Integrated various data sources into a unified data lake architecture, supporting the organization s data-driven decision-making processes.
Optimized SQL queries and Spark jobs to reduce computational costs and improve query performance in large-scale datasets.
Worked extensively with Parquet, Avro, and ORC formats to manage and serialize structured and semi-structured data.
Implemented Azure Event Hub for real-time data ingestion, enabling efficient streaming and processing of high-volume data. Utilized data modeling and ETL processes to ensure data accuracy, and consistency with healthcare regulations, including HIPAA.
Experienced in using Parquet, Avro, and ORC for efficient storage and retrieval of large datasets in distributed systems.
Optimized data storage and processing by selecting the appropriate serialization format based on use cases (e.g., Parquet for columnar storage, Avro for schema evolution). Configured and deployed Azure Purview services, including data catalog, data lineage, and data discovery capabilities Enabled encryption-in-transit and at-rest using Azure Key Vault and accessed governance using Azure RBAC and Active Directory groups enabling cross-subscription data sharing while ensuring security compliance. Demonstrated expertise in using Azure Data Catalog to discover, and document various data assets across the organization, including databases, tables, files, and data lakes.
Designed and implemented Spark Streaming solutions for real-time data processing and analysis, enabling immediate insights and actionable intelligence. Leveraged Azure DevOps for continuous integration and deployment (Infor/CD) of data pipelines and applications, streamlining the development and deployment processes. Created a secure network on Azure using NSGs, load balancers, autoscaling, and Availability Zones to ensure 99.95% uptime during peak data loads.
Leveraged Power BI and Azure Analysis Services to deliver interactive dashboards and enable self-service analysis. Configured data pipeline orchestration using YAML pipelines in Azure DevOps, ensuring efficient and reliable execution of data workflows.
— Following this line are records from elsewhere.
-- ==== Sys2Proof/Machine/Engines.lean ====
section
/-! DEFINITION. What the engines compute for a running context, its end, its drain and its posting (chapters 10 and 11). -/

namespace Sys2Proof.Machine

/-- How an operation ends: its status, its output, RESULT, what goes to the AUX area, and output released unverified (R298-R313). -/
structure JobEnd where
  status : Nat := 0
  out : Bytes := []
  result : Nat := 0
  aux : Option Bytes := none
  released : Nat := 0
  deriving DecidableEq, Repr

/-- The source bytes of a job: a window's words, the ingress buffer's copy, or host memory for a job too long to be held whole (R31, R139). -/
def jobData (x : Ctx) (s : State) : Bytes :=
  match x.input, x.ingress with
  | some d, _ => d
  | none, some d => if heldWhole x then d else sourceBytes x s
  | none, none => sourceBytes x s

/-- The IV of a lane job: by the key's IV_MODE when it takes an invocation value, else the AUX record's (R71, R132, R298-R301). -/
def laneIv (x : Ctx) (k : KeyRec) : Bytes :=
  if !encrypts x.entry k || ivMode k.attr == 2 then padTo 12 x.aux
  else if ivMode k.attr == 1 then padTo 12 (x.iv.getD [])
  else beBytes 4 k.ivFixed ++ beBytes 8 (x.invocation.getD 0)

/-- The initial counter block of a CTR job (R131, R301). -/
def ctrFirst (x : Ctx) (k : KeyRec) : Bytes := if ctrFromAux x.entry k then padTo 16 x.aux else gcmJ0 (laneIv x k)

/-- The tag of the AUX record, its leading TAG_LEN bytes (R296). -/
def auxTag (x : Ctx) : Bytes := slice x.aux 16 (fld x.entry 0x2C 1)

/-- The AUX record written: block, then the tag's leading bytes, then zeros (R296). -/
def auxOut (block tag : Bytes) (n : Nat) : Bytes := padTo 16 block ++ padTo 16 (tag.take n)

/-- A verdict: OK, or TAG_MISMATCH. -/
def verdictEnd (ok : Bool) : JobEnd := if ok then {} else { status := St.tagMismatch }

/-- Payload output of the lane classes that have one. -/
def laneOut (x : Ctx) (k : KeyRec) (s : State) : Bytes :=
  let d := jobData x s
  if ctxClass x = 5 then xorBytes d (keystream (material k) (ctrFirst x k) (ctrWidth x.entry k) d.length)
  else gcmCrypt (material k) (laneIv x k) (d.drop (fld x.entry 0x28 4))

/-- A lane's result (R298-R302). -/
def laneEnd (x : Ctx) (k : KeyRec) (s : State) : JobEnd :=
  let key := material k
  let e := x.entry
  let d := jobData x s
  let a := fld e 0x28 4
  let n := fld e 0x2C 1
  let inv := x.invocation.getD 0
  let iv := laneIv x k
  match ctxClass x with
  | 1 => { out := laneOut x k s, result := inv, aux := some (auxOut (gcmJ0 iv) (gcmTag key iv (d.take a) (laneOut x k s)) n) }
  | 2 =>
    let pt := laneOut x k s
    if (gcmTag key iv (d.take a) (d.drop a)).take n = auxTag x then { out := pt }
    else if streamsDec x then
      let rel := if pt.length = 0 then 0 else (pt.length - 1) / 16 * 16
      { status := St.tagMismatch, out := pt.take rel, released := rel }
    else { status := St.tagMismatch }
  | 3 => { result := inv, aux := some (auxOut (gcmJ0 iv) (gcmTag key iv d []) n) }
  | 4 => verdictEnd ((gcmTag key iv d []).take n == auxTag x)
  | 5 => { out := laneOut x k s, result := inv, aux := if encrypts e k then some (ctrFirst x k) else none }
  | 6 => { aux := some (auxOut [] (aesCmac key d) n) }
  | _ => verdictEnd ((aesCmac key d).take n == auxTag x)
Participated in Agile ceremonies, including sprint planning, daily stand-ups, and retrospectives, contributing to the continuous improvement of team processes. Configured and optimized Azure HDInsight clusters to meet performance, scalability. Utilized Terraform to automate infrastructure provisioning and management, ensuring consistent and reproducible deployments in an Azure environment. Designed and implemented Directed Acyclic Graph (DAG) workflows to automate complex data processing task. Strong experience in developing Web Services like REST, RESTful APIs and Data Mining using Requests in Python. Collaborated closely with the data engineering team to enhance and optimize data pipelines, improving data processing speed and efficiency. Expertise in processing JSON, Avro, Parquet, ORC and CSV formats for efficient data ingestion transformation and storage.
Actively participated in code reviews, troubleshooting, and performance tuning sessions to improve overall system performance and reliability. Orchestrated Docker containers for various applications, ensuring consistency across development, testing and production environments. Created and maintained HiveQL scripts and jobs using tools such as Apache Oozie and Apache Airflow. Created a Git repository and added Branching, Tagging and Release Activities on GitHub Version Control.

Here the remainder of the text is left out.